Feldman Fine Arts became a haven for performance and conceptual art that other dealers and galleries would not represent or show. In 1972, the gallery held Hannah Wilke’s debut solo exhibition "in which the artist displayed a suite of her anatomically-allusive wall-mounted sculptures." The gallery was an early proponent of art that featured themes of women's rights, politics, the environment, and war.

In 1974, Feldman worked with Joseph Beuys, offering him gallery space, but instead creating a ten-day lecture tour titled "Energy Plan for the Western Man". The tour started with a public lecture held at The New School. This was the first time Beuys expounded on his ideas of social sculpture in America. At the time he was refusing to travel to the U.S. in protest of the Vietnam war.

In 1975, Chris Burden performed White Light/White Heat at the Feldman Gallery. In this performance Burden spent twenty-two days in the gallery without eating or speaking. The Feldman Gallery was also the first to exhibit works by the Russian-born duo Vitaly Komar and Alexander Melamid which it did by smuggling work out of the Soviet Union and displaying it in 1976. Though the art was exhibited, the artists were stopped by Soviet authorities from attending the exhibition.

During the 1980s, Feldman collaborated closely with Pop artist Andy Warhol, a frequent visitor to the gallery. Together, they conceptualized and published several of Warhol's most notable late-career print portfolios, including Ten Portraits of Jews of the Twentieth Century (1980), Myths (1981), Endangered Species (1983), Ads (1985), and Moonwalk (1987).

The Gallery moved locations to Mercer Street in SoHo in 1982. After a year at both locations, they consolidated to just the Mercer Street location. In the 1980s the Gallery also held exhibitions by Ida Applebroog, Ilya Kabakov, Todd Siler, Nancy Chunn, Joseph Beuys, and Eleanor Antin among others.

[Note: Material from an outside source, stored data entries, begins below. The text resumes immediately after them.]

section
/-! ### The decoder and the encoder by fields (R122 to R124, R127) -/

namespace Sys2Proof

section Decoder

variable (op : BitVec 8) (slot : BitVec 2) (count : BitVec 3) (ext : Bool) (low : BitVec 2) (type high : BitVec 8)

/-- The mask of PRESCAN, TRANSFORM and COEFENC drops SLOT. -/
theorem layout_and_slotMask :
    layout op slot count ext low type high &&& 0xFFFFFCFF = layout op 0#2 count ext low type high := by
  have hmask : (0xFFFFFCFF : Word) =
      layout (.allOnes 8) 0#2 (.allOnes 3) true (.allOnes 2) (.allOnes 8) (.allOnes 8) := rfl
  rw [hmask, layout_and]
  simp only [BitVec.and_allOnes, BitVec.and_zero, Bool.and_true]

/-- The mask of HDRENC drops SLOT and EXT. -/
theorem layout_and_slotExtMask :
    layout op slot count ext low type high &&& 0xFFFFDCFF = layout op 0#2 count false low type high := by
  have hmask : (0xFFFFDCFF : Word) =
      layout (.allOnes 8) 0#2 (.allOnes 3) false (.allOnes 2) (.allOnes 8) (.allOnes 8) := rfl
  rw [hmask, layout_and]
  simp only [BitVec.and_allOnes, BitVec.and_zero, Bool.and_false]

/-- The mask of GHDR drops TYPE. -/
theorem layout_and_typeMask :
    layout op slot count ext low type high &&& 0xFF00FFFF = layout op slot count ext low 0#8 high := by
  have hmask : (0xFF00FFFF : Word) =
      layout (.allOnes 8) (.allOnes 2) (.allOnes 3) true (.allOnes 2) 0#8 (.allOnes 8) := rfl
  rw [hmask, layout_and]
  simp only [BitVec.and_allOnes, BitVec.and_zero, Bool.and_true]

/-- The mask of BUILD drops COUNT, EXT and TYPE. -/
theorem layout_and_buildMask :
    layout op slot count ext low type high &&& 0xFF00C3FF = layout op slot 0#3 false low 0#8 high := by
  have hmask : (0xFF00C3FF : Word) = layout (.allOnes 8) (.allOnes 2) 0#3 false (.allOnes 2) 0#8 (.allOnes 8) := rfl
  rw [hmask, layout_and]
  simp only [BitVec.and_allOnes, BitVec.and_zero, Bool.and_false]

/-- Each test of the decoder asks for its row's OP and for zero in every field that the row does not use. -/
theorem decode_layout : decode (layout op slot count ext low type high) =
    if op = 0 ∧ slot = 0 ∧ count = 0 ∧ ext = false ∧ low = 0 ∧ type = 0 ∧ high = 0 then .ok .nop
    else if op = 1 ∧ count = 0 ∧ ext = false ∧ low = 0 ∧ type = 0 ∧ high = 0 then .ok (.prescan slot.toFin)
    else if op = 2 ∧ count = 0 ∧ ext = false ∧ low = 0 ∧ type = 0 ∧ high = 0 then .ok (.transform slot.toFin)
    else if op = 3 ∧ count = 0 ∧ low = 0 ∧ type = 0 ∧ high = 0 then .ok (.hdrenc slot.toFin ext)
    else if op = 4 ∧ count = 0 ∧ ext = false ∧ low = 0 ∧ type = 0 ∧ high = 0 then .ok (.coefenc slot.toFin)
    else if op = 5 ∧ slot = 0 ∧ count = 0 ∧ ext = false ∧ low = 0 ∧ high = 0 then .ok (.ghdr type)
    else if op = 6 ∧ slot = 0 ∧ count = 0 ∧ ext = false ∧ low = 0 ∧ type = 0 ∧ high = 0 then .ok .term
    else if op = 7 ∧ slot = 0 ∧ count = 0 ∧ ext = false ∧ low = 0 ∧ type = 0 ∧ high = 0 then .ok .sclr
    else if op = 8 ∧ slot = 0 ∧ low = 0 ∧ high = 0 then .ok (.build count.toNat ext type)
    else .error (rejectReason (layout op slot count ext low type high)) := by
  simp only [decode, layout_and_slotMask, layout_and_slotExtMask, layout_and_typeMask, layout_and_buildMask,
    layout_eq_iff, slotField, countField, extField, typeField, layout_slot, layout_count, layout_ext, layout_type]
  simp

/-- OP values above 8 have no row. -/
theorem decode_layout_of_op_gt (hop : 8 < op.toNat) : decode (layout op slot count ext low type high) =
    .error (rejectReason (layout op slot count ext low type high)) := by
  have hne : ∀ k : BitVec 8, k.toNat ≤ 8 → op ≠ k := by
    rintro k hk rfl
    omega
  simp [decode_layout, hne]

end Decoder

theorem countBits_eq_layout (c : Nat) : countBits c = layout 0 0 (.ofNat 3 c) false 0 0 0 := by
  unfold countBits
  generalize BitVec.ofNat 3 c = b
  revert b
  decide

theorem extBits_eq_layout (e : Bool) : extBits e = layout 0 0 0 e 0 0 0 := by
  cases e <;> rfl

theorem typeBits_eq_layout : ∀ t : BitVec 8, typeBits t = layout 0 0 0 false 0 t 0 := by decide

theorem encode_prescan : ∀ s : Fin 4, encode (.prescan s) = layout 1 (.ofFin s) 0 false 0 0 0 := by decide

theorem encode_transform : ∀ s : Fin 4, encode (.transform s) = layout 2 (.ofFin s) 0 false 0 0 0 := by decide

theorem encode_hdrenc : ∀ (s : Fin 4) (e : Bool), encode (.hdrenc s e) = layout 3 (.ofFin s) 0 e 0 0 0 := by decide

theorem encode_coefenc : ∀ s : Fin 4, encode (.coefenc s) = layout 4 (.ofFin s) 0 false 0 0 0 := by decide

theorem encode_ghdr (t : BitVec 8) : encode (.ghdr t) = layout 5 0 0 false 0 t 0 := by
  have hop : (0x00000005 : Word) = layout 5 0 0 false 0 0 0 := rfl
  simp [encode, hop, typeBits_eq_layout, layout_or]

theorem encode_build (c : Nat) (e : Bool) (t : BitVec 8) :
    encode (.build c e t) = layout 8 0 (.ofNat 3 c) e 0 t 0 := by
  have hop : (0x00000008 : Word) = layout 8 0 0 false 0 0 0 := rfl
  simp [encode, hop, countBits_eq_layout, extBits_eq_layout, typeBits_eq_layout, layout_or]

end Sys2Proof
end
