/-! The transactions of a cycle. -/

/-- Settles O34: the output transaction is the destination selector's, which adds it to the trace the source
selector left. -/
theorem outputTransactionExactlyOnce : Obligations.OutputTransactionExactlyOnce := by
  unfold Obligations.OutputTransactionExactlyOnce
  intro s t x y z ea hres h
  have hdest {v : Word} {s1 : State} (hsource : sourceSelect s ea.a = .value v s1) :
      ∃ l, t.trace = s1.trace ++ l ∧ DestTrace s1 v ea.b l :=
    (destSelect_cases ((exec_of_value hres hsource).symm.trans h)).trace
  refine ⟨fun v s1 hsource hio => ?port, fun v s1 hsource hio => ?memory, fun k s1 hsource => ?failed⟩
  case port =>
    obtain ⟨l, htrace, hl⟩ := hdest hsource
    obtain ⟨r, rfl⟩ := hl.port (sourceSelect_value_ioSize hsource ▸ hio)
    exact ⟨r, htrace⟩
  case memory =>
    obtain ⟨l, htrace, hl⟩ := hdest hsource
    rw [htrace, hl.memory (sourceSelect_value_ioSize hsource ▸ hio), List.append_nil]
  case failed =>
    cases (exec_of_failed hres hsource).symm.trans h
    rfl

/-- The transactions that one cycle adds to the trace, each at an I/O address. -/
inductive CycleTrace (s : State) : List Transaction → Prop where
  | none : CycleTrace s []
  | input (a : Nat) (r : InResponse) (ha : a < s.ioSize) : CycleTrace s [.input a r]
  | output (v : Word) (b : Nat) (r : OutResponse) (hb : b < s.ioSize) : CycleTrace s [.output v b r]
  | both (a : Nat) (v : Word) (b : Nat) (r : OutResponse) (ha : a < s.ioSize) (hb : b < s.ioSize) :
      CycleTrace s [.input a (.value v), .output v b r]

theorem CycleTrace.length_le {s : State} {l : List Transaction} (h : CycleTrace s l) : l.length ≤ 2 := by
  cases h <;> simp

theorem CycleTrace.eq_nil {s : State} {l : List Transaction} (h : CycleTrace s l) (hio : s.ioSize = 0) :
    l = [] := by
  cases h with
  | none => rfl
  | input a r ha => omega
  | output v b r hb => omega
  | both a v b r ha hb => omega

theorem SourceTrace.cycleTrace {s : State} {a : Nat} {l : List Transaction} (h : SourceTrace s a l) :
    CycleTrace s l := by
  rcases Nat.lt_or_ge a s.ioSize with hio | hio
  · obtain ⟨r, rfl⟩ := h.port hio
    exact .input a r hio
  · exact h.memory hio ▸ .none

theorem DestTrace.cycleTrace {s : State} {v : Word} {b : Nat} {l : List Transaction}
    (h : DestTrace s v b l) : CycleTrace s l := by
  rcases Nat.lt_or_ge b s.ioSize with hio | hio
  · obtain ⟨r, rfl⟩ := h.port hio
    exact .output v b r hio
  · exact h.memory hio ▸ .none

/-- Behind an input, the destination selector's part is the output of its value, or nothing. -/
theorem DestTrace.cycleTrace_cons {s : State} {v : Word} {a b : Nat} {l : List Transaction}
    (h : DestTrace s v b l) (ha : a < s.ioSize) : CycleTrace s (.input a (.value v) :: l) := by
  rcases Nat.lt_or_ge b s.ioSize with hio | hio
  · obtain ⟨r, rfl⟩ := h.port hio
    exact .both a v b r ha hio
  · exact h.memory hio ▸ .input a (.value v) ha

theorem SubleqCase.trace {s t : State} {x y z : Operand} (h : SubleqCase s x y z t) :
    ∃ l, t.trace = s.trace ++ l ∧ CycleTrace s l := by
  cases h with
  | resolution k herr ht => exact ⟨[], by simp [ht], .none⟩
  | source ea hres k s1 hs ht =>
    obtain ⟨l, htrace, hl⟩ := sourceSelect_failed_trace hs
    exact ⟨l, ht ▸ htrace, hl.cycleTrace⟩
  | dest ea hres v s1 hs hdest =>
    obtain ⟨l, htrace, hl⟩ := hdest.trace
    obtain ⟨hioA, -, rfl⟩ | ⟨-, -, -, rfl⟩ := sourceSelect_value_cases hs
    · have hl' : DestTrace s v ea.b l := ⟨hl.port, hl.memory⟩
      exact ⟨_, by rw [htrace, State.recordIn_trace, List.append_assoc]; rfl, hl'.cycleTrace_cons hioA⟩
    · exact ⟨l, htrace, hl.cycleTrace⟩

theorem step_trace {s t : State} (h : step s = .next t) :
    ∃ l, t.trace = s.trace ++ l ∧ CycleTrace s l := by
  cases step_cases h with
  | ended hstage hend ht => exact ⟨[], by simp [ht], .none⟩
  | fetch hruns hc ht => exact ⟨[], by simp [ht], .none⟩
  | exec hruns hc x y z hwf hi hcase => exact hcase.trace

/-- Settles O35: the transactions of one cycle, and by induction on the cycles at most two for each. -/
theorem traceGrowsInProgramOrder : Obligations.TraceGrowsInProgramOrder := by
  unfold Obligations.TraceGrowsInProgramOrder
  refine ⟨fun s t h => ?cycle, fun k => ?run⟩
  case cycle =>
    obtain ⟨l, htrace, hl⟩ := step_trace h
    refine ⟨l, htrace, ?_⟩
    cases hl with
    | none => exact .inl rfl
    | input a r ha => exact .inr (.inl ⟨a, r, rfl⟩)
    | output v b r hb => exact .inr (.inr (.inl ⟨v, b, r, rfl⟩))
    | both a v b r ha hb => exact .inr (.inr (.inr ⟨a, v, b, r, rfl⟩))
  case run =>
    induction k with
    | zero =>
      intro s t h
      exact ⟨[], by simp [reaches_zero.1 h], Nat.le_refl 0⟩
    | succ k ih =>
      intro s t h
      obtain ⟨u, hstep, hrest⟩ := reaches_succ.1 h
      obtain ⟨l, htrace, hl⟩ := step_trace hstep
      obtain ⟨l', htrace', hlength⟩ := ih u t hrest
      refine ⟨l ++ l', by rw [htrace', htrace, List.append_assoc], ?_⟩
      have hcycle := hl.length_le
      rw [List.length_append]
      omega

/-! When a cycle has no next state (spec R132, R187). -/

/-- The destination selector has no next state only for an output handler that never returns. -/
theorem destSelect_next_or_never (s : State) (v : Word) (eb ec : Nat) :
    (∃ t, destSelect s v eb ec = .next t) ∨ (eb < s.ioSize ∧ s.outAnswer v eb = .never) := by
  by_cases hio : eb < s.ioSize
  · rcases hr : outResponse (s.outAnswer v eb) with _ | _ | _ | ⟨e⟩
    · exact .inr ⟨hio, outResponse_eq_none.1 hr⟩
    · exact .inl ⟨_, destSelect_proceed ec hio hr⟩
    · exact .inl ⟨_, destSelect_halt ec hio hr⟩
    · exact .inl ⟨_, destSelect_error ec hio hr⟩
  · by_cases hd : eb < s.dataSize
    · exact .inl ⟨_, destSelect_memory v ec (by omega) hd⟩
    · exact .inl ⟨_, destSelect_outside v ec (by omega) (by omega)⟩

/-- Settles O39: each selector is stuck where its handler never returns. -/
theorem silentHostIsStuck : Obligations.SilentHostIsStuck := by
  unfold Obligations.SilentHostIsStuck
  intro s x y z ea hres
  refine ⟨fun hio hanswer => exec_of_stuck hres (sourceSelect_of_never hio hanswer),
    fun v s1 hsource hio hanswer => ?_⟩
  rw [exec_of_value hres hsource]
  exact destSelect_of_never ea.c (sourceSelect_value_ioSize hsource ▸ hio) hanswer

/-- Settles O38, along the order of a cycle: resolution and a failed source selector give a next state, and
where a selector gives none its handler never returns. -/
theorem onlyASilentHostStopsACycle : Obligations.OnlyASilentHostStopsACycle := by
  unfold Obligations.OnlyASilentHostStopsACycle
  intro s x y z
  cases hres : resolveAll s x y z with
  | error k => exact .inl ⟨_, exec_of_error hres⟩
  | ok ea =>
    obtain ⟨hstuckIn, hstuckOut⟩ := silentHostIsStuck s x y z ea hres
    cases hsource : sourceSelect s ea.a with
    | failed k s1 => exact .inl ⟨_, exec_of_failed hres hsource⟩
    | stuck a =>
      obtain ⟨-, hio, hr⟩ := sourceSelect_stuck_cases hsource
      have hanswer := inResponse_eq_none.1 hr
      exact .inr (.inl ⟨ea, rfl, hio, hanswer, hstuckIn hio hanswer⟩)
    | value v s1 =>
      obtain ⟨t, ht⟩ | ⟨hio, hanswer⟩ := destSelect_next_or_never s1 v ea.b ea.c
      · exact .inl ⟨t, (exec_of_value hres hsource).trans ht⟩
      · rw [sourceSelect_value_ioSize hsource] at hio
        exact .inr (.inr ⟨ea, v, s1, rfl, hsource, hio, hanswer, hstuckOut v s1 hsource hio hanswer⟩)

/-- With IO_SIZE = 0 a step makes no transaction and does not halt: either needs an I/O address. -/
theorem step_without_io {s t : State} (hio : s.ioSize = 0) (h : step s = .next t) :
    t.trace = s.trace ∧ (s.runState ≠ .halted → t.runState ≠ .halted) := by
  constructor
  · obtain ⟨l, htrace, hl⟩ := step_trace h
    rw [htrace, hl.eq_nil hio, List.append_nil]
  · intro hs ht
    have halts (hruns : s.Runs) : False := by
      obtain ⟨v, b, l, hb, -⟩ := onlyAHaltAnswerHalts s t hruns h ht
      omega
    cases step_cases h with
    | ended hstage hend heq => exact hs (heq ▸ ht)
    | fetch hruns hc heq => exact halts hruns
    | exec hruns hc x y z hwf hi hcase => exact halts hruns
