-- ==== Sys2Proof/Tests/Slice0.lean ====
section
/-! SUPPORT. The model's own tests. Expected results are the spec's: the opcode map (R96), the vectors of
95_test_vectors.md by their ids, and the ranges of R52 and R97. `witness_<Name>` gives inputs that meet the hypotheses of
`Obligations.<Name>`. -/
namespace Sys2Proof.Tests
open Sys2Proof Sys2Proof.Machine

/-! ## Helpers -/

/-- The zeroed register file (R42). -/
def zero : Slots := { b := 0x00, c := 0x00, d := 0x00, e := 0x00, h := 0x00, l := 0x00, f := 0x00, a := 0x00 }

/-- The launch state (R195) but for the slots, the Work RAM and `pc`; the cartridge is just long enough for `bytes` at
`pc`. -/
def launched (pc : Word) (bytes : List Byte) (slots : Slots := zero) (work : Memory := []) : State :=
  { State.construct work with slots := slots, pc := pc, cart := patchCart [] pc.toNat bytes }

/-- One step returns `cost` and changes the slots, `pc` and the Work RAM to those given, and nothing else. -/
def ends (s : State) (cost : Nat) (pc : Word) (slots : Slots := s.slots) (work : Memory := s.work) : Bool :=
  match stepCosted s with
  | .next (t, n) => n == cost && t == { s with slots := slots, pc := pc, work := work }
  | _ => false

/-- One step faults with the report `r`. -/
def faults (s : State) (r : Fault) : Bool :=
  match step s with
  | .fault q => q == r
  | _ => false

/-! ## Well-formed terms -/

/-- The one check of `Instr.wf` refuses an admitted opcode byte under the default row. -/
theorem test_wf_refuses :
    (Instr.unimplemented 0x04).wf = false ∧ (Instr.unimplemented 0x76).wf = false ∧
    (Instr.unimplemented 0xC3).wf = false ∧ (Instr.unimplemented 0x90).wf = false := by decide

theorem test_wf_accepts :
    (Instr.unimplemented 0x00).wf = true ∧ (Instr.unimplemented 0xFF).wf = true ∧
    (Instr.jpA16 0xFFFF).wf = true ∧ (Instr.jrE8 0x80).wf = true ∧ Instr.ldMhlMhl.wf = true := by decide

/-- 155 bytes have no handler (R97). -/
theorem test_wf_counts :
    (((List.range 256).map (BitVec.ofNat 8)).filter unimplementedByte).length = 155 := by decide +kernel

/-! ## Every constructor's decoding, from bytes written out by R96 -/

theorem test_decode_inc :
    [0b00000100, 0b00001100, 0b00010100, 0b00011100, 0b00100100, 0b00101100, 0b00110100, 0b00111100].map
      (fun op : Byte => decode [op]) =
    [.ok (.incB, []), .ok (.incC, []), .ok (.incD, []), .ok (.incE, []), .ok (.incH, []), .ok (.incL, []),
      .ok (.incMhl, []), .ok (.incA, [])] := by decide

theorem test_decode_ld_b :
    [0b01000000, 0b01000001, 0b01000010, 0b01000011, 0b01000100, 0b01000101, 0b01000110, 0b01000111].map
      (fun op : Byte => decode [op]) =
    [.ok (.ldBB, []), .ok (.ldBC, []), .ok (.ldBD, []), .ok (.ldBE, []), .ok (.ldBH, []), .ok (.ldBL, []),
      .ok (.ldBMhl, []), .ok (.ldBA, [])] := by decide

theorem test_decode_ld_c :
    [0b01001000, 0b01001001, 0b01001010, 0b01001011, 0b01001100, 0b01001101, 0b01001110, 0b01001111].map
      (fun op : Byte => decode [op]) =
    [.ok (.ldCB, []), .ok (.ldCC, []), .ok (.ldCD, []), .ok (.ldCE, []), .ok (.ldCH, []), .ok (.ldCL, []),
      .ok (.ldCMhl, []), .ok (.ldCA, [])] := by decide

theorem test_decode_ld_d :
    [0b01010000, 0b01010001, 0b01010010, 0b01010011, 0b01010100, 0b01010101, 0b01010110, 0b01010111].map
      (fun op : Byte => decode [op]) =
    [.ok (.ldDB, []), .ok (.ldDC, []), .ok (.ldDD, []), .ok (.ldDE, []), .ok (.ldDH, []), .ok (.ldDL, []),
      .ok (.ldDMhl, []), .ok (.ldDA, [])] := by decide

theorem test_decode_ld_e :
    [0b01011000, 0b01011001, 0b01011010, 0b01011011, 0b01011100, 0b01011101, 0b01011110, 0b01011111].map
      (fun op : Byte => decode [op]) =
    [.ok (.ldEB, []), .ok (.ldEC, []), .ok (.ldED, []), .ok (.ldEE, []), .ok (.ldEH, []), .ok (.ldEL, []),
      .ok (.ldEMhl, []), .ok (.ldEA, [])] := by decide
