-- ==== Sys2Proof/Machine/Rects.lean ====
section
/-! DEFINITION. The rectangle outline, the solid fill and the pattern fill (R180 to R186). -/

namespace Sys2Proof.Machine

/-- A piece of a command that is run only under a condition. -/
def onlyIf (b : Bool) (m : Seq Unit) : Seq Unit := if b then m else skip

/-- The events of RECT (R181): top, bottom, left, right; the verticals trimmed at both ends, drawn with `VLine` in the colour asked
for. -/
def rectEvents (x y w h : Nat) (c : Colour) : Seq Unit :=
  if w = 0 ∨ h = 0 then skip
  else
    inOrder [
      hLine x y w (solid c),
      onlyIf (decide (2 ≤ h)) (hLine x (y + h - 1) w (solid c)),
      onlyIf (decide (3 ≤ h)) (vLine x (y + 1) (h - 2) c),
      onlyIf (decide (3 ≤ h) && decide (2 ≤ w)) (vLine (x + w - 1) (y + 1) (h - 2) c)]

/-- The events of FILLRECT (R183): one `HLine` a row, by count, rows not reduced to 8 bits (R184). -/
def fillEvents (x y w h : Nat) (c : Colour) : Seq Unit := forRows (fun k => hLine x (y + k) w (solid c)) 0 h

/-- The row mask `PM` of the pattern blob at `pp` (R72, R185). -/
def patternMask (rom : Memory) (pp : Word) : Nat := (romRead rom pp).toNat

/-- The pattern byte of absolute row `i`: tile row `i & PM` (R72, R185). -/
def patternByte (rom : Memory) (pp : Word) (i : Nat) : Byte :=
  romRead rom (pp + 1 + BitVec.ofNat 16 (i &&& patternMask rom pp))

/-- The events of PATFILL (R185), the pattern row chosen by the absolute row. -/
def patFillEvents (rom : Memory) (x y w h : Nat) (pp : Word) : Seq Unit :=
  forRows (fun k => hLine x (y + k) w (patternByte rom pp (y + k))) 0 h

/-- RECT `x, y, w, h` in colour `c` (R181). -/
def execRect (c : Colour) (x y w h : Byte) (s : State) : Host.Outcome State Fault Refusal :=
  runCommand 5 false (strictChecks s [(rectFits x.toNat y.toNat w.toNat h.toNat, .bounds)])
    (rectEvents x.toNat y.toNat w.toNat h.toNat c) s

/-- FILLRECT `x, y, w, h` in colour `c` (R183). -/
def execFillrect (c : Colour) (x y w h : Byte) (s : State) : Host.Outcome State Fault Refusal :=
  runCommand 5 false (strictChecks s [(rectFits x.toNat y.toNat w.toNat h.toNat, .bounds)])
    (fillEvents x.toNat y.toNat w.toNat h.toNat c) s

/-- PATFILL `x, y, w, h, pp` (R185): the bounds check comes before the pattern check (R232, R234). -/
def execPatfill (x y w h : Byte) (pp : Word) (s : State) : Host.Outcome State Fault Refusal :=
  runCommand 7 false
    (strictChecks s
      [(rectFits x.toNat y.toNat w.toNat h.toNat, .bounds), (patternConforms (patternMask s.rom pp), .invalidPattern)])
    (patFillEvents s.rom x.toNat y.toNat w.toNat h.toNat pp) s

end Sys2Proof.Machine
end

The gallery has continued to mount exhibitions by artists such as Roxy Paine, Pepón Osorio, and Cassils. In 2017, Cassils "staged an exhibition in which they collected 200 gallons of urine, in a commentary on how the Trump administration had stripped transgender students of their legal right to use bathrooms that best fit their chosen gender identities."

In 2017, the name officially changed to Ronald Feldman Gallery. The gallery is now run by Feldman's son, Mark Feldman.

== Political involvement ==
Ronald Feldman advocated for art and artists in many ways. One was to be active in the political sphere. In the 1990s he was appointed by President Bill Clinton to serve on the National Council on the Arts which he did for five years. Feldman served on many boards as well including the boards of The New School’s Vera List Center (VLC) for Art and Politics, Creative Capital, People for the American Way, and the Art Dealers Association of America.

Feldman joined the VLC Advisory Committee in 1992 and was an inaugural member. He was affiliated with the Committee for 30 years. He supported many of the VLC programming including Sustaining Democracy, debates on the National Endowment of the Arts and the "decency clause", and forums on the American electoral system.